Single by Spanky and Our Gang

from the album Spanky and Our Gang
- B-side: "Distance"
- Released: April 1967
- Recorded: April 13, 1967
- Studio: Bell Sound (New York City)
- Genre: Baroque rock
- Length: 2:58
- Label: Mercury
- Songwriter(s): Terry Cashman, Gene Pistilli
- Producer(s): Jerry Ross

Spanky and Our Gang singles chronology
| "And Your Bird Can Sing" (1966) | "Sunday Will Never Be the Same" (1967) | "Making Every Minute Count" (1967) |

= Sunday Will Never Be the Same =

"Sunday Will Never Be the Same" is a 1967 song by the American band Spanky and Our Gang from their self-titled debut album. The single peaked at #9 on the Billboard Hot 100 and #7 in the Canadian RPM Magazine charts. The song was written by Terry Cashman and Gene Pistilli and borrows an interlude from the French carol “Les Anges Dans Nos Campagnes”. The arrangement is by Jimmy Wisner.

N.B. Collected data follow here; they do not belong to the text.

-- ==== Sys2Proof/Tests/Slice0.lean ====
section
/-! SUPPORT. Tests: what well-formedness refuses; commands against the manual's worked examples; and for each statement with
hypotheses a concrete state and operands that meet them. -/

namespace Sys2Proof.Tests

open Sys2Proof.Machine

set_option Elab.async false

/-! ### Helpers -/

/-- The state a command leaves. -/
def after (c : Instr) (s : State) : State :=
  match exec c s with
  | .next t => t
  | _ => s

theorem exec_after (c : Instr) (s : State) : exec c s = .next (after c s) := by
  obtain ⟨t, h⟩ := exec_next c s
  simp [after, h]

/-- The state some commands leave, one after another. -/
def afterAll (cs : List Instr) (s : State) : State := cs.foldl (fun s c => after c s) s

/-- The code of the reply last sent. -/
def codeOf (s : State) : Option ReplyCode := s.link.reply.map (·.code)

/-- The body of the reply last sent. -/
def bodyOf (s : State) : Option (List Byte) := s.link.reply.map (·.body)

/-- A time of day on day 100, in utility time. -/
def at100 (hours minutes seconds : Nat) : Nat := 100 * 86400 + hours * 3600 + minutes * 60 + seconds

/-! ### Well-formedness refuses what cannot be sent -/

theorem test_payload_of_1025_bytes_is_ill_formed : (Instr.partStatus 0 (List.replicate 1025 0)).wellFormed = false := by decide +kernel
theorem test_payload_of_1024_bytes_is_well_formed : (Instr.partStatus 0 (List.replicate 1024 0)).wellFormed = true := by decide +kernel
theorem test_catalogue_kind_is_not_unknown : (Instr.unknownKind 0x52 0 []).wellFormed = false := by decide
theorem test_other_kind_is_unknown : (Instr.unknownKind 0x53 0 []).wellFormed = true := by decide

/-! ### Bytes (R172, and the CRC's published check value) -/

theorem test_crc_check_value : crc [0x31, 0x32, 0x33, 0x34, 0x35, 0x36, 0x37, 0x38, 0x39] = 0x29B1 := by decide +kernel
theorem test_multibyte_is_little_endian : putNat 2 1024 = [0x00, 0x04] := by decide
theorem test_signed_is_twos_complement : putInt 4 (-900) = [0x7C, 0xFC, 0xFF, 0xFF] := by decide

/-! ### Chapter 1: building and changing a boundary -/

def add1 : Instr := .addMeter 1 (putAddMeter ⟨70112001, ⟨0, 1, 10, 7, 40000⟩⟩)
def add2 : Instr := .addMeter 2 (putAddMeter ⟨70112450, ⟨0, 0, 10, 6, 15000⟩⟩)
def attach1 : Instr := .attachMeter 3 (putAttach ⟨70112001, 0, 12⟩)
def attach2 : Instr := .attachMeter 4 (putAttach ⟨70112450, 12, 13⟩)
/-- After step 4 of the example. -/
def boundary : State := afterAll [add1, add2, attach1, attach2] { State.reset with clock := some 3600000 }

theorem test_add_takes_lowest_channel : bodyOf (afterAll [add1, add2] State.reset) = some [1, 0] := by decide +kernel
theorem test_attach_lists_in_channel_order :
    (boundary.zone 12).attach = [⟨0, .toSide⟩, ⟨1, .fromSide⟩] ∧ (boundary.zone 13).attach = [⟨1, .toSide⟩] := by decide +kernel
theorem test_attach_equal_zones : codeOf (after (.attachMeter 5 (putAttach ⟨70112450, 12, 12⟩)) boundary) = some .badField ∧
    bodyOf (after (.attachMeter 5 (putAttach ⟨70112450, 12, 12⟩)) boundary) = some [3] := by decide +kernel
theorem test_attach_of_active_zone : codeOf (afterAll [.zoneStart 6 (putZoneStart ⟨12, 0, none⟩),
    .attachMeter 7 (putAttach ⟨70112450, 12, 0⟩)] boundary) = some .zoneActive := by decide +kernel
theorem test_remove_frees_the_channel : ((after (.removeMeter 8 (putNat 4 70112450)) boundary).zone 12).attach = [⟨0, .toSide⟩] ∧
    (after (.removeMeter 8 (putNat 4 70112450)) boundary).meters.length = 1 := by decide +kernel
theorem test_meter_read_of_free_channel : codeOf (after (.meterRead 9 (putMeterRead ⟨1, 2⟩)) boundary) = some .unknownMeter := by decide +kernel

/-! ### Chapter 1: replacing a meter during a night -/

/-- Zone 12 with a PENDING night 02:00 to 04:00, and the old meter with its run. -/
def oldMeter : Meter where
  serial := 70112001
  kind := .register
  flow := .twoWay
  unit := 10
  digits := some 7
  qmax := 40000
  fromZone := 0
  toZone := 12
  state := .live
  base := some ⟨at100 2 10 0, some 4410230, some 118, none⟩
  lastFault := none
  fromCover := none
  toCover := some ⟨some (at100 1 40 0), at100 2 10 0, 0, false⟩

def replaceRequest : ReplaceReq := ⟨70112001, some 70112977, ⟨1, 0, 100, 0, 40000⟩, at100 2 40 0, 0, none, some 0⟩

def beforeReplace : State :=
  { State.reset with clock := some (at100 2 41 0), meters := [(0, oldMeter)], serials := [(70112001, 0)] }
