-- ==== Sys2Proof/Machine/Events.lean ====
section
/-! DEFINITION. Machine/Events.lean: what each event of a run does (00_scope.md R16, 20_memory.md R51,
70_reset_and_hazards.md R132), and what happens when no event is listed (log 3). -/

namespace Sys2Proof.Machine

/-- The engine's step (44_commands.md R107): the completion of the pending command; no step while nothing is pending
(10_state.md R36) or while `rst` holds the block (70_reset_and_hazards.md R132). -/
def engineStep (s : State) : Host.Outcome State Fault Refusal :=
  if s.env.rst then .next s
  else
    match s.pending with
    | some i => exec i s
    | none => .next s

/-- An access of some bus master at the port (20_memory.md R43, R51). -/
def busStep (a : Access) (s : State) : Host.Outcome State Fault Refusal :=
  match portAccess a s with
  | .next (_, t) => .next t
  | .fault f => .fault f
  | .refused f => .refused f

/-- One event. -/
def runEvent (e : Event) (s : State) : Host.Outcome State Fault Refusal :=
  match e with
  | .engine => engineStep s
  | .program => runProgram s
  | .bus a => busStep a s
  | .assertReset => .next (setRst true (resetBlock s))
  | .releaseReset => .next (setRst false s)

/-- The step when no event is listed (log 3): a pending command completes first (70_reset_and_hazards.md R143), else
the host program runs on; a block held in reset waits. -/
def defaultStep (s : State) : Host.Outcome State Fault Refusal :=
  if s.env.rst then .next s
  else if s.busy then engineStep s
  else runProgram s

/-- One step of the run: the next listed event, or the default. -/
def nextStep (s : State) : Host.Outcome State Fault Refusal :=
  match s.env.script with
  | e :: rest => runEvent e (setScript rest s)
  | [] => defaultStep s

end Sys2Proof.Machine
end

As with most of the band’s hit singles, producer Jerry Ross used a group of session musicians to provide the instrumental backing track while the rest of the group members provided lead and background vocals. Session personnel on this record included Vinnie Bell, Al Gorgoni, Hugh McCracken, Charles Macey on guitar, Paul Griffin on piano, Artie Butler on harpsichord, Joe Macho on bass, Bobby Gregg and Al Rogers on drums, Joe Macho, Irving Spice, Louis Stone, Ray Free, Matthew Raimondi, Lou Haber on violins, Artie Kaplan on flute, and Seymour Barab and Maurice Bialkin on cellos. Additional instruments were also played by Samuel Casale, Charles Naclerio, Joe Renzetti, and Jimmy Wisner.

==Cover versions==
- The O'Kaysions released a version of the song on their 1968 debut album, Girl Watcher.
- A series of 1969 television commercials for Plymouth featured a jingle "Just look what Plymouth's up to now", sung by Petula Clark to the tune of "Sunday Will Never Be the Same".
- Cashman, Pistilli & West themselves covered the song on their 1968 album Bound to Happen.